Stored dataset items
@[simp] theorem State.setAccum_l (a : Value) (n : Size) : (s.setAccum a n).l = s.l := rfl
@[simp] theorem State.setAccum_v (a : Value) (n : Size) : (s.setAccum a n).v = s.v := rfl
@[simp] theorem State.setAccum_started (a : Value) (n : Size) : (s.setAccum a n).started = s.started := rfl
@[simp] theorem State.setAccum_mode (a : Value) (n : Size) : (s.setAccum a n).mode = s.mode := rfl
@[simp] theorem State.setAccum_fi (a : Value) (n : Size) : (s.setAccum a n).fi = s.fi := rfl
@[simp] theorem State.setAccum_nf (a : Value) (n : Size) : (s.setAccum a n).nf = s.nf := rfl
@[simp] theorem State.setAccum_sc (a : Value) (n : Size) : (s.setAccum a n).sc = s.sc := rfl
@[simp] theorem State.setAccum_bc (a : Value) (n : Size) : (s.setAccum a n).bc = s.bc := rfl
@[simp] theorem State.setAccum_acc (a : Value) (n : Size) : (s.setAccum a n).acc = a := rfl
@[simp] theorem State.setAccum_nacc (a : Value) (n : Size) : (s.setAccum a n).nacc = n := rfl
@[simp] theorem State.setAccum_work (a : Value) (n : Size) : (s.setAccum a n).work = s.work := rfl
@[simp] theorem State.setAccum_rst (a : Value) (n : Size) : (s.setAccum a n).rst = s.rst := rfl
@[simp] theorem State.setAccum_cmd (a : Value) (n : Size) : (s.setAccum a n).cmd = s.cmd := rfl
@[simp] theorem State.setAccum_src (a : Value) (n : Size) : (s.setAccum a n).src = s.src := rfl
@[simp] theorem State.setAccum_late (a : Value) (n : Size) : (s.setAccum a n).late = s.late := rfl
@[simp] theorem State.setAccum_outReady (a : Value) (n : Size) : (s.setAccum a n).outReady = s.outReady := rfl
@[simp] theorem State.setAccum_rspReady (a : Value) (n : Size) : (s.setAccum a n).rspReady = s.rspReady := rfl
@[simp] theorem State.setAccum_trace (a : Value) (n : Size) : (s.setAccum a n).trace = s.trace := rfl

@[simp] theorem State.setWork_l (w : Work) : (s.setWork w).l = s.l := rfl
@[simp] theorem State.setWork_v (w : Work) : (s.setWork w).v = s.v := rfl
@[simp] theorem State.setWork_started (w : Work) : (s.setWork w).started = s.started := rfl
@[simp] theorem State.setWork_mode (w : Work) : (s.setWork w).mode = s.mode := rfl
@[simp] theorem State.setWork_fi (w : Work) : (s.setWork w).fi = s.fi := rfl
@[simp] theorem State.setWork_nf (w : Work) : (s.setWork w).nf = s.nf := rfl
@[simp] theorem State.setWork_sc (w : Work) : (s.setWork w).sc = s.sc := rfl
@[simp] theorem State.setWork_bc (w : Work) : (s.setWork w).bc = s.bc := rfl
@[simp] theorem State.setWork_acc (w : Work) : (s.setWork w).acc = s.acc := rfl
@[simp] theorem State.setWork_nacc (w : Work) : (s.setWork w).nacc = s.nacc := rfl
@[simp] theorem State.setWork_work (w : Work) : (s.setWork w).work = w := rfl
@[simp] theorem State.setWork_rst (w : Work) : (s.setWork w).rst = s.rst := rfl
@[simp] theorem State.setWork_cmd (w : Work) : (s.setWork w).cmd = s.cmd := rfl
@[simp] theorem State.setWork_src (w : Work) : (s.setWork w).src = s.src := rfl
@[simp] theorem State.setWork_late (w : Work) : (s.setWork w).late = s.late := rfl
@[simp] theorem State.setWork_outReady (w : Work) : (s.setWork w).outReady = s.outReady := rfl
@[simp] theorem State.setWork_rspReady (w : Work) : (s.setWork w).rspReady = s.rspReady := rfl
@[simp] theorem State.setWork_trace (w : Work) : (s.setWork w).trace = s.trace := rfl

@[simp] theorem State.setCmd_l (ws : List Word) : (s.setCmd ws).l = s.l := rfl
@[simp] theorem State.setCmd_v (ws : List Word) : (s.setCmd ws).v = s.v := rfl
@[simp] theorem State.setCmd_started (ws : List Word) : (s.setCmd ws).started = s.started := rfl
@[simp] theorem State.setCmd_mode (ws : List Word) : (s.setCmd ws).mode = s.mode := rfl
@[simp] theorem State.setCmd_fi (ws : List Word) : (s.setCmd ws).fi = s.fi := rfl
@[simp] theorem State.setCmd_nf (ws : List Word) : (s.setCmd ws).nf = s.nf := rfl
@[simp] theorem State.setCmd_sc (ws : List Word) : (s.setCmd ws).sc = s.sc := rfl
@[simp] theorem State.setCmd_bc (ws : List Word) : (s.setCmd ws).bc = s.bc := rfl
@[simp] theorem State.setCmd_acc (ws : List Word) : (s.setCmd ws).acc = s.acc := rfl
@[simp] theorem State.setCmd_nacc (ws : List Word) : (s.setCmd ws).nacc = s.nacc := rfl
@[simp] theorem State.setCmd_work (ws : List Word) : (s.setCmd ws).work = s.work := rfl
@[simp] theorem State.setCmd_rst (ws : List Word) : (s.setCmd ws).rst = s.rst := rfl
@[simp] theorem State.setCmd_cmd (ws : List Word) : (s.setCmd ws).cmd = ws := rfl
@[simp] theorem State.setCmd_src (ws : List Word) : (s.setCmd ws).src = s.src := rfl
@[simp] theorem State.setCmd_late (ws : List Word) : (s.setCmd ws).late = s.late := rfl
@[simp] theorem State.setCmd_outReady (ws : List Word) : (s.setCmd ws).outReady = s.outReady := rfl
@[simp] theorem State.setCmd_rspReady (ws : List Word) : (s.setCmd ws).rspReady = s.rspReady := rfl
@[simp] theorem State.setCmd_trace (ws : List Word) : (s.setCmd ws).trace = s.trace := rfl

@[simp] theorem State.setSrc_l (as : List Answer) : (s.setSrc as).l = s.l := rfl
@[simp] theorem State.setSrc_v (as : List Answer) : (s.setSrc as).v = s.v := rfl
@[simp] theorem State.setSrc_started (as : List Answer) : (s.setSrc as).started = s.started := rfl
@[simp] theorem State.setSrc_mode (as : List Answer) : (s.setSrc as).mode = s.mode := rfl
@[simp] theorem State.setSrc_fi (as : List Answer) : (s.setSrc as).fi = s.fi := rfl
@[simp] theorem State.setSrc_nf (as : List Answer) : (s.setSrc as).nf = s.nf := rfl
@[simp] theorem State.setSrc_sc (as : List Answer) : (s.setSrc as).sc = s.sc := rfl
@[simp] theorem State.setSrc_bc (as : List Answer) : (s.setSrc as).bc = s.bc := rfl
@[simp] theorem State.setSrc_acc (as : List Answer) : (s.setSrc as).acc = s.acc := rfl
@[simp] theorem State.setSrc_nacc (as : List Answer) : (s.setSrc as).nacc = s.nacc := rfl
@[simp] theorem State.setSrc_work (as : List Answer) : (s.setSrc as).work = s.work := rfl
@[simp] theorem State.setSrc_rst (as : List Answer) : (s.setSrc as).rst = s.rst := rfl
@[simp] theorem State.setSrc_cmd (as : List Answer) : (s.setSrc as).cmd = s.cmd := rfl
@[simp] theorem State.setSrc_src (as : List Answer) : (s.setSrc as).src = as := rfl
@[simp] theorem State.setSrc_late (as : List Answer) : (s.setSrc as).late = s.late := rfl
@[simp] theorem State.setSrc_outReady (as : List Answer) : (s.setSrc as).outReady = s.outReady := rfl
@[simp] theorem State.setSrc_rspReady (as : List Answer) : (s.setSrc as).rspReady = s.rspReady := rfl
@[simp] theorem State.setSrc_trace (as : List Answer) : (s.setSrc as).trace = s.trace := rfl

@[simp] theorem State.setLate_l (b : Bool) : (s.setLate b).l = s.l := rfl
@[simp] theorem State.setLate_v (b : Bool) : (s.setLate b).v = s.v := rfl
@[simp] theorem State.setLate_started (b : Bool) : (s.setLate b).started = s.started := rfl
@[simp] theorem State.setLate_mode (b : Bool) : (s.setLate b).mode = s.mode := rfl
@[simp] theorem State.setLate_fi (b : Bool) : (s.setLate b).fi = s.fi := rfl
@[simp] theorem State.setLate_nf (b : Bool) : (s.setLate b).nf = s.nf := rfl
@[simp] theorem State.setLate_sc (b : Bool) : (s.setLate b).sc = s.sc := rfl
@[simp] theorem State.setLate_bc (b : Bool) : (s.setLate b).bc = s.bc := rfl
@[simp] theorem State.setLate_acc (b : Bool) : (s.setLate b).acc = s.acc := rfl
@[simp] theorem State.setLate_nacc (b : Bool) : (s.setLate b).nacc = s.nacc := rfl
@[simp] theorem State.setLate_work (b : Bool) : (s.setLate b).work = s.work := rfl
@[simp] theorem State.setLate_rst (b : Bool) : (s.setLate b).rst = s.rst := rfl
@[simp] theorem State.setLate_cmd (b : Bool) : (s.setLate b).cmd = s.cmd := rfl
@[simp] theorem State.setLate_src (b : Bool) : (s.setLate b).src = s.src := rfl
@[simp] theorem State.setLate_late (b : Bool) : (s.setLate b).late = b := rfl
@[simp] theorem State.setLate_outReady (b : Bool) : (s.setLate b).outReady = s.outReady := rfl
@[simp] theorem State.setLate_rspReady (b : Bool) : (s.setLate b).rspReady = s.rspReady := rfl
@[simp] theorem State.setLate_trace (b : Bool) : (s.setLate b).trace = s.trace := rfl

@[simp] theorem State.setOutReady_l (q : Ready) : (s.setOutReady q).l = s.l := rfl
@[simp] theorem State.setOutReady_v (q : Ready) : (s.setOutReady q).v = s.v := rfl
@[simp] theorem State.setOutReady_started (q : Ready) : (s.setOutReady q).started = s.started := rfl
@[simp] theorem State.setOutReady_mode (q : Ready) : (s.setOutReady q).mode = s.mode := rfl
@[simp] theorem State.setOutReady_fi (q : Ready) : (s.setOutReady q).fi = s.fi := rfl
@[simp] theorem State.setOutReady_nf (q : Ready) : (s.setOutReady q).nf = s.nf := rfl
@[simp] theorem State.setOutReady_sc (q : Ready) : (s.setOutReady q).sc = s.sc := rfl
@[simp] theorem State.setOutReady_bc (q : Ready) : (s.setOutReady q).bc = s.bc := rfl
@[simp] theorem State.setOutReady_acc (q : Ready) : (s.setOutReady q).acc = s.acc := rfl
@[simp] theorem State.setOutReady_nacc (q : Ready) : (s.setOutReady q).nacc = s.nacc := rfl
@[simp] theorem State.setOutReady_work (q : Ready) : (s.setOutReady q).work = s.work := rfl
@[simp] theorem State.setOutReady_rst (q : Ready) : (s.setOutReady q).rst = s.rst := rfl
@[simp] theorem State.setOutReady_cmd (q : Ready) : (s.setOutReady q).cmd = s.cmd := rfl
@[simp] theorem State.setOutReady_src (q : Ready) : (s.setOutReady q).src = s.src := rfl
@[simp] theorem State.setOutReady_late (q : Ready) : (s.setOutReady q).late = s.late := rfl
@[simp] theorem State.setOutReady_outReady (q : Ready) : (s.setOutReady q).outReady = q := rfl
@[simp] theorem State.setOutReady_rspReady (q : Ready) : (s.setOutReady q).rspReady = s.rspReady := rfl
@[simp] theorem State.setOutReady_trace (q : Ready) : (s.setOutReady q).trace = s.trace := rfl

@[simp] theorem State.setRspReady_l (q : Ready) : (s.setRspReady q).l = s.l := rfl
@[simp] theorem State.setRspReady_v (q : Ready) : (s.setRspReady q).v = s.v := rfl
@[simp] theorem State.setRspReady_started (q : Ready) : (s.setRspReady q).started = s.started := rfl
@[simp] theorem State.setRspReady_mode (q : Ready) : (s.setRspReady q).mode = s.mode := rfl
@[simp] theorem State.setRspReady_fi (q : Ready) : (s.setRspReady q).fi = s.fi := rfl
@[simp] theorem State.setRspReady_nf (q : Ready) : (s.setRspReady q).nf = s.nf := rfl
@[simp] theorem State.setRspReady_sc (q : Ready) : (s.setRspReady q).sc = s.sc := rfl
@[simp] theorem State.setRspReady_bc (q : Ready) : (s.setRspReady q).bc = s.bc := rfl
@[simp] theorem State.setRspReady_acc (q : Ready) : (s.setRspReady q).acc = s.acc := rfl
@[simp] theorem State.setRspReady_nacc (q : Ready) : (s.setRspReady q).nacc = s.nacc := rfl
@[simp] theorem State.setRspReady_work (q : Ready) : (s.setRspReady q).work = s.work := rfl
@[simp] theorem State.setRspReady_rst (q : Ready) : (s.setRspReady q).rst = s.rst := rfl
@[simp] theorem State.setRspReady_cmd (q : Ready) : (s.setRspReady q).cmd = s.cmd := rfl
@[simp] theorem State.setRspReady_src (q : Ready) : (s.setRspReady q).src = s.src := rfl
@[simp] theorem State.setRspReady_late (q : Ready) : (s.setRspReady q).late = s.late := rfl
@[simp] theorem State.setRspReady_outReady (q : Ready) : (s.setRspReady q).outReady = s.outReady := rfl
@[simp] theorem State.setRspReady_rspReady (q : Ready) : (s.setRspReady q).rspReady = q := rfl
@[simp] theorem State.setRspReady_trace (q : Ready) : (s.setRspReady q).trace = s.trace := rfl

> [WHAT THE TASK ASKS]: The entries above hold the needed span. Transcribe exactly the lines from the one with "w).mode = s.mode := rfl" to the one with "ws).fi = s.fi := rfl", both included.

> [TASK RESPONSE]:
@[simp] theorem State.setWork_mode (w : Work) : (s.setWork w).mode = s.mode := rfl
@[simp] theorem State.setWork_fi (w : Work) : (s.setWork w).fi = s.fi := rfl
@[simp] theorem State.setWork_nf (w : Work) : (s.setWork w).nf = s.nf := rfl
@[simp] theorem State.setWork_sc (w : Work) : (s.setWork w).sc = s.sc := rfl
@[simp] theorem State.setWork_bc (w : Work) : (s.setWork w).bc = s.bc := rfl
@[simp] theorem State.setWork_acc (w : Work) : (s.setWork w).acc = s.acc := rfl
@[simp] theorem State.setWork_nacc (w : Work) : (s.setWork w).nacc = s.nacc := rfl
@[simp] theorem State.setWork_work (w : Work) : (s.setWork w).work = w := rfl
@[simp] theorem State.setWork_rst (w : Work) : (s.setWork w).rst = s.rst := rfl
@[simp] theorem State.setWork_cmd (w : Work) : (s.setWork w).cmd = s.cmd := rfl
@[simp] theorem State.setWork_src (w : Work) : (s.setWork w).src = s.src := rfl
@[simp] theorem State.setWork_late (w : Work) : (s.setWork w).late = s.late := rfl
@[simp] theorem State.setWork_outReady (w : Work) : (s.setWork w).outReady = s.outReady := rfl
@[simp] theorem State.setWork_rspReady (w : Work) : (s.setWork w).rspReady = s.rspReady := rfl
@[simp] theorem State.setWork_trace (w : Work) : (s.setWork w).trace = s.trace := rfl

@[simp] theorem State.setCmd_l (ws : List Word) : (s.setCmd ws).l = s.l := rfl
@[simp] theorem State.setCmd_v (ws : List Word) : (s.setCmd ws).v = s.v := rfl
@[simp] theorem State.setCmd_started (ws : List Word) : (s.setCmd ws).started = s.started := rfl
@[simp] theorem State.setCmd_mode (ws : List Word) : (s.setCmd ws).mode = s.mode := rfl
@[simp] theorem State.setCmd_fi (ws : List Word) : (s.setCmd ws).fi = s.fi := rfl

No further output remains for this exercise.